Bush’s folly: adopting transcendental global aims, while shrinking the military

Mark Helprin, one of the tiny minority of mainstream conservatives who is not a yes-man to President Bush, seems to have some special dispensation whereby the Wall Street Journal gives him free reign to attack the president’s disastrously inadequate policies in the war on terror. The main idea of his current article is that the U.S. has unnecessarily and foolishly shrunk its military establishment way below what is needed to cope with our challenges: “The current $400 billion defense budget is a twelfth of [WWII levels of spending] and only 3.2% of GDP, as opposed to the average of 5.7% of GNP in the peacetime years between 1940 and 2000.” All our military planning and distribution of our forces, particularly the inadequate numbers used in the invasion and occupation of Iraq, have been a function of this reduced military. Our inadequate defense forces not only encourage terrorists, but leave an opening to the expanding threat of China. Here are some excerpts from the article:

… The instant the Arab world realized that the promised shock and awe had not materialized, the insurgency was born.

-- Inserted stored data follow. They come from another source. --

-- ==== Sys2Proof/Laws/Exec.lean ====
section
/-! SUPPORT. What each command answers, by its shared operation: one lemma per constructor, true by definition. -/

namespace Sys2Proof.Machine

@[simp] theorem exec_frameArrival (p : Port) (bytes : List Byte) (s : State) :
    exec (.frameArrival p bytes) s = .next (bytes.foldl (fun s b => s.settled.takeByte p b) s) := rfl

@[simp] theorem exec_lineSilence (p : Port) (s : State) :
    exec (.lineSilence p) s = .next (s.silence p) := rfl

@[simp] theorem exec_receiveBreak (p : Port) (s : State) :
    exec (.receiveBreak p) s = .next (s.lineBreak p) := rfl

@[simp] theorem exec_transmissionStart (p : Port) (s : State) :
    exec (.transmissionStart p) s = .next (s.startTransmission p) := rfl

@[simp] theorem exec_transmissionComplete (p : Port) (s : State) :
    exec (.transmissionComplete p) s = .next (s.completeTransmission p) := rfl

@[simp] theorem exec_transmissionAbandon (p : Port) (s : State) :
    exec (.transmissionAbandon p) s = .next (s.abandonTransmission p) := rfl

@[simp] theorem exec_sendPendingService (g : Gallery) (s : State) :
    exec (.sendPendingService g) s = .next (s.takeService g) := rfl

@[simp] theorem exec_clockAdvance (s : State) :
    exec .clockAdvance s = .next s.oneSecond := rfl

@[simp] theorem exec_checkpointStart (s : State) :
    exec .checkpointStart s = .next (if s.store.write = .none ∧ s.store.saveWaiting = false ∧ s.store.due = true then s.startCheckpoint else s) := rfl

@[simp] theorem exec_checkpointWriteEnd (bad : List (Fin 128)) (s : State) :
    exec (.checkpointWriteEnd bad) s = .next (s.endCheckpoint bad) := rfl

@[simp] theorem exec_saveStart (s : State) :
    exec .saveStart s = .next (if s.store.write = .none ∧ s.store.saveWaiting = true then s.startSave else s) := rfl

@[simp] theorem exec_saveEnd (equal : Bool) (s : State) :
    exec (.saveEnd equal) s = .next (s.endSave equal) := rfl

@[simp] theorem exec_staleTimerExpiry (p : Fin 64) (s : State) :
    exec (.staleTimerExpiry p) s = .next (s.staleExpiry p) := rfl

@[simp] theorem exec_presenceStaleExpiry (p : Fin 64) (s : State) :
    exec (.presenceStaleExpiry p) s = .next (s.presenceStaleExpiry p) := rfl

@[simp] theorem exec_stuckTimerExpiry (p : Fin 64) (s : State) :
    exec (.stuckTimerExpiry p) s = .next (s.stuckExpiry p) := rfl

@[simp] theorem exec_absenceTimerExpiry (z : Fin 16) (s : State) :
    exec (.absenceTimerExpiry z) s = .next (s.absenceExpiry z) := rfl

@[simp] theorem exec_feedbackTimerExpiry (a : Fin 64) (s : State) :
    exec (.feedbackTimerExpiry a) s = .next (s.feedbackExpiry a) := rfl

@[simp] theorem exec_unknownRequest (channel : Byte) (payload : List Byte) (s : State) :
    exec (.unknownRequest channel payload) s = .next (s.respond channel payload) := rfl

@[simp] theorem exec_queryDevice (r : Request) (s : State) :
    exec (.queryDevice r) s = .next (s.onQueryDevice r) := rfl

@[simp] theorem exec_queryPoint (r : Request) (s : State) :
    exec (.queryPoint r) s = .next (s.onQueryPoint r) := rfl

@[simp] theorem exec_queryActuator (r : Request) (s : State) :
    exec (.queryActuator r) s = .next (s.onQueryActuator r) := rfl

@[simp] theorem exec_queryObject (r : Request) (s : State) :
    exec (.queryObject r) s = .next (s.onQueryObject r) := rfl

@[simp] theorem exec_queryZone (r : Request) (s : State) :
    exec (.queryZone r) s = .next (s.onQueryZone r) := rfl

@[simp] theorem exec_setTime (r : Request) (s : State) :
    exec (.setTime r) s = .next (s.onSetTime r) := rfl

@[simp] theorem exec_loadOpen (r : Request) (s : State) :
    exec (.loadOpen r) s = .next (s.onLoadOpen r) := rfl

@[simp] theorem exec_loadEntry (r : Request) (s : State) :
    exec (.loadEntry r) s = .next (s.onLoadEntry r) := rfl

@[simp] theorem exec_loadAbort (r : Request) (s : State) :
    exec (.loadAbort r) s = .next (s.onLoadAbort r) := rfl

@[simp] theorem exec_readEntry (r : Request) (s : State) :
    exec (.readEntry r) s = .next (s.onReadEntry r) := rfl

@[simp] theorem exec_overridePush (r : Request) (s : State) :
    exec (.overridePush r) s = .next (s.onPush r) := rfl

@[simp] theorem exec_overridePop (r : Request) (s : State) :
    exec (.overridePop r) s = .next (s.onPop r) := rfl

@[simp] theorem exec_overrideCancel (r : Request) (s : State) :
    exec (.overrideCancel r) s = .next (s.onCancel r) := rfl

@[simp] theorem exec_overrideClear (r : Request) (s : State) :
    exec (.overrideClear r) s = .next (s.onClear r) := rfl

@[simp] theorem exec_objectPeriodStart (r : Request) (s : State) :
    exec (.objectPeriodStart r) s = .next (s.onPeriodStart r) := rfl

@[simp] theorem exec_doseSet (r : Request) (s : State) :
    exec (.doseSet r) s = .next (s.onDoseSet r) := rfl

@[simp] theorem exec_collectNotices (r : Request) (s : State) :
    exec (.collectNotices r) s = .next (s.onCollect r) := rfl

@[simp] theorem exec_saveConfig (r : Request) (s : State) :
    exec (.saveConfig r) s = .next (s.onSaveConfig r) := rfl

@[simp] theorem exec_resetHard (channel : Byte) (tag : Word) (s : State) :
    exec (.resetHard channel tag) s = .next (s.onReset ⟨channel, tag, [0x02]⟩) := rfl

@[simp] theorem exec_resetSoft (channel : Byte) (tag : Word) (s : State) :
    exec (.resetSoft channel tag) s = .next (s.onReset ⟨channel, tag, [0x01]⟩) := rfl

@[simp] theorem exec_powerOnReset (written torn : List (Fin 128)) (s : State) :
    exec (.powerOnReset written torn) s = .next (s.powerOn written torn) := rfl

@[simp] theorem exec_resetComplete (s : State) :
    exec .resetComplete s = .next s.completeReset := rfl

@[simp] theorem exec_byteReceived (p : Port) (byte : Byte) (s : State) :
    exec (.byteReceived p byte) s = .next (s.takeByte p byte) := rfl

end Sys2Proof.Machine
end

We then nurtured it by deploying a fraction of the ratio (10:1) long experience indicates is necessary for suppression; by dismissing the enemy as mere “thugs,” when, although they are thugs and worse, they have the thousand-year motivation of their civilization defending its heartland from Persians, Mongols, Shiites, and now Christians; and by gratuitously elevating our aims from the purely defensive to the transcendental, while steadily diluting the little power we have in the hope of forcing the entire Arab and Muslim worlds to a new politics. From a country where they have been held down in their beleaguered enclaves for two-and-a-half years, how are 140,000 soldiers to transform the highly aggressive and deeply rooted political cultures of 1.2 billion people?…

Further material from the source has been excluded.